Top scientist admits 'space telescope image' was actually a slice of chorizo
(CNN) -- A French scientist has apologized after tweeting a photo of a slice of chorizo, claiming it was an image of a distant star taken by the James Webb Space Telescope.
Étienne Klein, a celebrated physicist and director at France's Alternative Energies and Atomic Energy Commission, shared the image of the spicy Spanish sausage on Twitter last week, praising the "level of detail" it provided.
"Picture of Proxima Centauri, the nearest star to the Sun, located 4.2 light years away from us. It was taken by the James Webb Space Telescope. This level of detail... A new world is unveiled everyday," he told his more than 91,000 followers on Sunday.
The post was retweeted and commented upon by thousands of users, who took the scientist by his word.
Things, however, were not quite as they seemed.
Klein admitted later in a series of follow-up tweets that the image was, in fact, a close-up of a slice of chorizo taken against a black background.
"Well, when it's cocktail hour, cognitive bias seem to find plenty to enjoy... Beware of it. According to contemporary cosmology, no object related to Spanish charcuterie exists anywhere else other than on Earth"
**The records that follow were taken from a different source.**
-- ==== Sys2Proof/Machine/Mem.lean ====
section
/-! DEFINITION. Device memory (chapter 08): the address map, regions, the interleave, homes, the memory-side cache, and the
one access that reads or writes at a home (R188, R195, R203, R204). -/

namespace Sys2Proof.Machine

/-! ### Regions and addresses (R185, R193, R196) -/

/-- A region: its first unit, its units, whether it is guarded and whether its misses allocate in the cache. -/
structure Region where
  base : Nat
  size : Nat
  guarded : Bool
  alloc : Bool
  deriving DecidableEq, Repr

/-- Region units of a module (R193). -/
def units : OrderCode → Nat
  | .m1152 => 1536
  | .m576 => 768

/-- Bytes of a region unit. -/
def unitBytes : Nat := 0x30000000

/-- An entry of MEM_RGN (R206). -/
def regionOfWord (w : W32) : Region :=
  { base := bits w 21 11, size := bits w 10 0, guarded := !bit w 30, alloc := bit w 29 }

/-- The regions of a layout (R196). -/
def Layout.regions (l : Layout) (o : OrderCode) : List Region :=
  if l.mode then (l.rgn.toList.filter fun w => bit w 31).map regionOfWord
  else
    [{ base := 0, size := l.guardu, guarded := true, alloc := true }]
      ++ (if l.guardu < units o then [{ base := l.guardu, size := units o - l.guardu, guarded := false, alloc := true }]
          else [])

/-- Data bytes at the base of a region (R193). -/
def Region.dataBytes (r : Region) : Nat :=
  if r.guarded then r.size * unitBytes / 8 * 7 else r.size * unitBytes / 32 * 31

/-- The region whose range holds an address. -/
def Layout.regionAt (l : Layout) (o : OrderCode) (a : Nat) : Option Region :=
  (l.regions o).find? fun r => decide (r.base * unitBytes ≤ a) && decide (a < (r.base + r.size) * unitBytes)

/-- DATAMIB of a layout (R206). -/
def Layout.dataMib (l : Layout) (o : OrderCode) : Nat :=
  ((l.regions o).map fun r => r.dataBytes / 0x100000).sum

/-- The address lies in the base-store window, and the slice k = 12 s + j that holds it (R185). -/
def sliceOf (a : Nat) : Option Nat :=
  if 0x020000000000 ≤ a ∧ a < 0x0200C0000000 then some ((a - 0x020000000000) / 0x02000000) else none

/-- A stack from a number. -/
def dieIx (n : Nat) : DieIx := Fin.ofNat 8 n

/-- Slice j of stack s is in cache mode (R198, R207). -/
def State.sliceCached (s : State) (k : Nat) : Bool := (s.die (dieIx (k / 12))).slicemode.getLsbD (k % 12)

/-- The slice's mode changes (R199). -/
def State.sliceBusy (s : State) (k : Nat) : Bool :=
  match (s.die (dieIx (k / 12))).slicenext with
  | some m => m.getLsbD (k % 12) != (s.die (dieIx (k / 12))).slicemode.getLsbD (k % 12)
  | none => false

/-- The byte at an address is device memory (R185). -/
def State.isDevice (s : State) (a : Nat) : Bool :=
  match sliceOf a with
  | some k => !s.sliceCached k
  | none =>
    match s.mem.inForce.regionAt s.sbd.order a with
    | some r => decide (a < r.base * unitBytes + r.dataBytes)
    | none => false

/-- Every byte of a range is device memory. The pieces of the map are whole multiples of 64 B. -/
def State.rangeDevice (s : State) (a n : Nat) : Bool :=
  n = 0 || (List.range ((a + n - 1) / 0x100000 - a / 0x100000 + 1)).all fun i =>
    s.isDevice (if i = 0 then a else (a / 0x100000 + i) * 0x100000)
      && s.isDevice (if (a / 0x100000 + i + 1) * 0x100000 ≤ a + n then (a / 0x100000 + i + 1) * 0x100000 - 1 else a + n - 1)

/-- The byte at an address lies in a guarded region or a scratchpad slice (R156, R194). -/
def State.isGuarded (s : State) (a : Nat) : Bool :=
  match sliceOf a with
  | some k => !s.sliceCached k
  | none =>
    match s.mem.inForce.regionAt s.sbd.order a with
    | some r => r.guarded && decide (a < r.base * unitBytes + r.dataBytes)
    | none => false

/-- Every byte of a range is guarded; ranges are shorter than any region. -/
def State.rangeGuarded (s : State) (a n : Nat) : Bool :=
  n = 0 || (s.isGuarded a && s.isGuarded (a + n - 1) && s.rangeDevice a n)

/-! ### The interleave (R191, R192) -/

/-- The exclusive or of a number's bits. -/
def parity : Nat → Nat → Bool
  | 0, _ => false
  | n + 1, v => (v % 2 = 1) != parity n (v / 2)

/-- The masks in use (R192). -/
def Layout.masksInUse (l : Layout) : Vector (BitVec 25) 6 := if l.masks then l.hash else defaultMasks

/-- The channel of a DRAM address (R191). -/
def channelOf (l : Layout) (a : Nat) : Nat :=
  let g := a >>> 8
  let q := g / 192
  let r := g % 192
  let x := (List.range 6).foldl (fun x b =>
    x + (if parity 25 (q &&& (l.masksInUse.toList.getD b 0).toNat) then 2 ^ b else 0)) 0
  64 * ((r / 64 + q) % 3) + ((r % 64) ^^^ x)

/-- The channel-local address of a DRAM address (R191). -/
def localOf (a : Nat) : Nat := 256 * ((a >>> 8) / 192) + a % 256

/-- The home of an address: the base die that orders its accesses (R188, R189). -/
def State.homeOf (s : State) (a : Nat) : DieIx :=
  match sliceOf a with
  | some k => dieIx (k / 12)
  | none => dieIx (channelOf s.mem.inForce a / 24)

/-- Hops between two stacks (R186). -/
def hops (a b : DieIx) : Nat :=
  let d := (b.val + 8 - a.val) % 8
  if d ≤ 4 then d else 8 - d

/-- The CHANNEL field of MEM_ERRLOG (R207). -/
def State.channelField (s : State) (a : Nat) : Nat :=
  match sliceOf a with
  | some k => 0x7E0 + k % 12
  | none => channelOf s.mem.inForce a

/-! ### Sources and reports (R203, R207) -/

/-- The source of an access. -/
inductive MemSrc where
  | plot (p : PlotIx) (pos : Pos)
  | host (h : HostPort)
  | kufort
  | scrubber
  deriving DecidableEq, Repr

/-- The SOURCE field of MEM_ERRLOG (R207). -/
def MemSrc.code : MemSrc → Nat
  | .plot _ _ => 0
  | .host .a => 1
  | .host .b => 2
  | .kufort => 3
  | .scrubber => 4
After facing a backlash from members of the online community for the prank, he wrote: "In view of certain comments, I feel obliged to specify that this tweet showing an alleged picture of Proxima Centauri was a joke. Let's learn to be wary of the arguments from positions of authority as much as the spontaneous eloquence of certain images."
On Wednesday, Klein apologized for the hoax, saying his intention was "to urge caution regarding images that seem to speak for themselves."
In a bid to make amends, he posted an image of the spectacular Cartwheel galaxy, assuring followers that this time the photo was genuine.
The Webb telescope, the most powerful telescope ever launched into space, officially began scientific operations on July 12. It will be able to peer inside the atmospheres of exoplanets and observe some of the first galaxies created after the universe began by viewing them through infrared light, which is invisible to the human eye.